The agency reintroduced the current population of Mexican gray wolves to the Southwest in 1998, with the goal of creating a stable population of 100 wolves and 18 breeding pairs. The population is now at 83 wolves with just six breeding pairs, significantly under threshold of viability, according to the agency’s assessment.
Not everyone supports the expansion of the Mexican gray wolf population. Ranchers fear wolves will threaten their livestock, and hunters fear wolves will kill game animals. These objections are similar to those over the gray wolf, which has seen sustained population growth in the northern Rockies after a population of wolves was introduced to Yellowstone.

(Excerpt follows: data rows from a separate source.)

-- ==== Sys2Proof/Laws/Bytes.lean ====
section
/-! SUPPORT. The bytes of a frame: reading one after writing some, lengths, and the check of a sealed frame (R5, R9). -/

namespace Sys2Proof.Machine

@[simp] theorem length_writeBytes (bs : List Byte) : ∀ (f : Frame) (i : Nat), (writeBytes f i bs).length = f.length := by
  induction bs with
  | nil => intro f i; rfl
  | cons b bs ih => intro f i; simp [writeBytes, ih]

/-- Reading a byte after writing one. -/
theorem byteAt_set (f : Frame) (i j : Nat) (b : Byte) :
    byteAt (f.set i b) j = if i = j ∧ i < f.length then b else byteAt f j := by
  simp only [byteAt, List.getD_eq_getElem?_getD, List.getElem?_set]
  split
  · next h => subst h; split <;> simp_all
  · next h => simp [h]

/-- Reading a byte outside the bytes written. -/
theorem byteAt_writeBytes_outside (bs : List Byte) : ∀ (f : Frame) (i j : Nat), (j < i ∨ i + bs.length ≤ j) →
    byteAt (writeBytes f i bs) j = byteAt f j := by
  induction bs with
  | nil => intro f i j _; rfl
  | cons b bs ih =>
    intro f i j h
    simp only [List.length_cons] at h
    rw [writeBytes, ih _ _ _ (by omega), byteAt_set, if_neg (by omega)]

/-- Reading a byte that was written. -/
theorem byteAt_writeBytes_inside (bs : List Byte) : ∀ (f : Frame) (i j : Nat), i + bs.length ≤ f.length → j < bs.length →
    byteAt (writeBytes f i bs) (i + j) = bs.getD j 0 := by
  induction bs with
  | nil => intro f i j _ h; simp at h
  | cons b bs ih =>
    intro f i j hf hj
    simp only [List.length_cons] at hf hj
    rw [writeBytes]
    cases j with
    | zero =>
      rw [byteAt_writeBytes_outside _ _ _ _ (by omega), byteAt_set, if_pos (by omega)]
      rfl
    | succ j =>
      have h := ih (f.set i b) (i + 1) j (by rw [List.length_set]; omega) (by omega)
      rw [show i + (j + 1) = i + 1 + j by omega, h]
      rfl

@[simp] theorem length_setCeiling (f : Frame) (c : Nat) : (setCeiling f c).length = f.length := by
  simp [setCeiling]

@[simp] theorem length_setChainOpen (f : Frame) (b : Byte) : (setChainOpen f b).length = f.length := by
  simp [setChainOpen]

@[simp] theorem length_setInbound (f : Frame) : (setInbound f).length = f.length := by
  simp [setInbound]

@[simp] theorem length_setStatus (f : Frame) (k : Nat) (bs : List Byte) : (setStatus f k bs).length = f.length := by
  simp [setStatus]

@[simp] theorem length_setAnswer (f : Frame) (r : ServiceRecord) : (setAnswer f r).length = f.length := by
  simp [setAnswer]

theorem length_sealFrame (f : Frame) (h : 2 ≤ f.length) : (sealFrame f).length = f.length := by
  simp only [sealFrame, wordBytes, List.length_append, List.length_take, List.length_cons, List.length_nil]
  omega

/-- Sealing changes no byte before the last two. -/
theorem byteAt_sealFrame (f : Frame) (i : Nat) (h : i + 2 < f.length) :
    byteAt (sealFrame f) i = byteAt f i := by
  have hi : i < f.length - 2 := by omega
  have hl : i < (f.take (f.length - 2)).length := by rw [List.length_take]; omega
  simp only [byteAt, sealFrame, List.getD_eq_getElem?_getD, List.getElem?_append_left hl, List.getElem?_take, hi, if_pos]

/-- The two bytes of a field give the field back. -/
theorem highByte_append_lowByte (w : Word16) : (highByte w ++ lowByte w : Word16) = w := by
  apply BitVec.eq_of_getLsbD_eq
  intro i hi
  simp only [highByte, lowByte, BitVec.getLsbD_append, BitVec.getLsbD_extractLsb']
  by_cases h : i < 8
  · simp [h]
  · simp [h, show i - 8 < 8 by omega, show 8 + (i - 8) = i by omega]

/-- A field read back after its two bytes were written. -/
theorem word16At_writeBytes (f : Frame) (i : Nat) (w : Word16) (h : i + 2 ≤ f.length) :
    word16At (writeBytes f i (wordBytes w)) i = w := by
  have h0 := byteAt_writeBytes_inside (wordBytes w) f i 0 (by simpa [wordBytes] using h) (by simp [wordBytes])
  have h1 := byteAt_writeBytes_inside (wordBytes w) f i 1 (by simpa [wordBytes] using h) (by simp [wordBytes])
  simp only [Nat.add_zero] at h0
  rw [word16At, h0, h1]
  exact highByte_append_lowByte w

/-- A sealed frame carries its own check (R9). -/
theorem checkHolds_sealFrame (f : Frame) (h : 2 ≤ f.length) : checkHolds (sealFrame f) = true := by
  have hl := length_sealFrame f h
  have ht : (sealFrame f).take (f.length - 2) = f.take (f.length - 2) := by
    rw [sealFrame, List.take_append_of_le_length (by rw [List.length_take]; omega), List.take_take, Nat.min_self]
  have hb (j : Nat) (hj : j < 2) : byteAt (sealFrame f) (f.length - 2 + j) =
      (wordBytes (crc16 (f.take (f.length - 2)))).getD j 0 := by
    have hge : (f.take (f.length - 2)).length ≤ f.length - 2 + j := by rw [List.length_take]; omega
    simp only [byteAt, sealFrame, List.getD_eq_getElem?_getD, List.getElem?_append_right hge, List.length_take]
    rw [show f.length - 2 + j - min (f.length - 2) f.length = j by omega]
  have h0 := hb 0 (by omega)
  have h1 := hb 1 (by omega)
  simp only [Nat.add_zero] at h0
  simp only [checkHolds, hl, ht, word16At, h0, h1, decide_eq_true_eq]
  exact (highByte_append_lowByte _).symm

end Sys2Proof.Machine
end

According to the Los Angeles Times report, the U.S. Fish and Wildlife Service has drawn up several plans to create a robust population in the years since it committed to protecting the Mexican gray wolf. The most recent, from 2012, calls for reintroducing two more populations—in the Grand Canyon and New Mexico’s Rocky Mountains—for a total of 750 wolves. But the proposal was never adopted due to political pressure, according to the lawsuit. Now the U.S. District Court in Arizona will have to decide whether to compel the agency to act.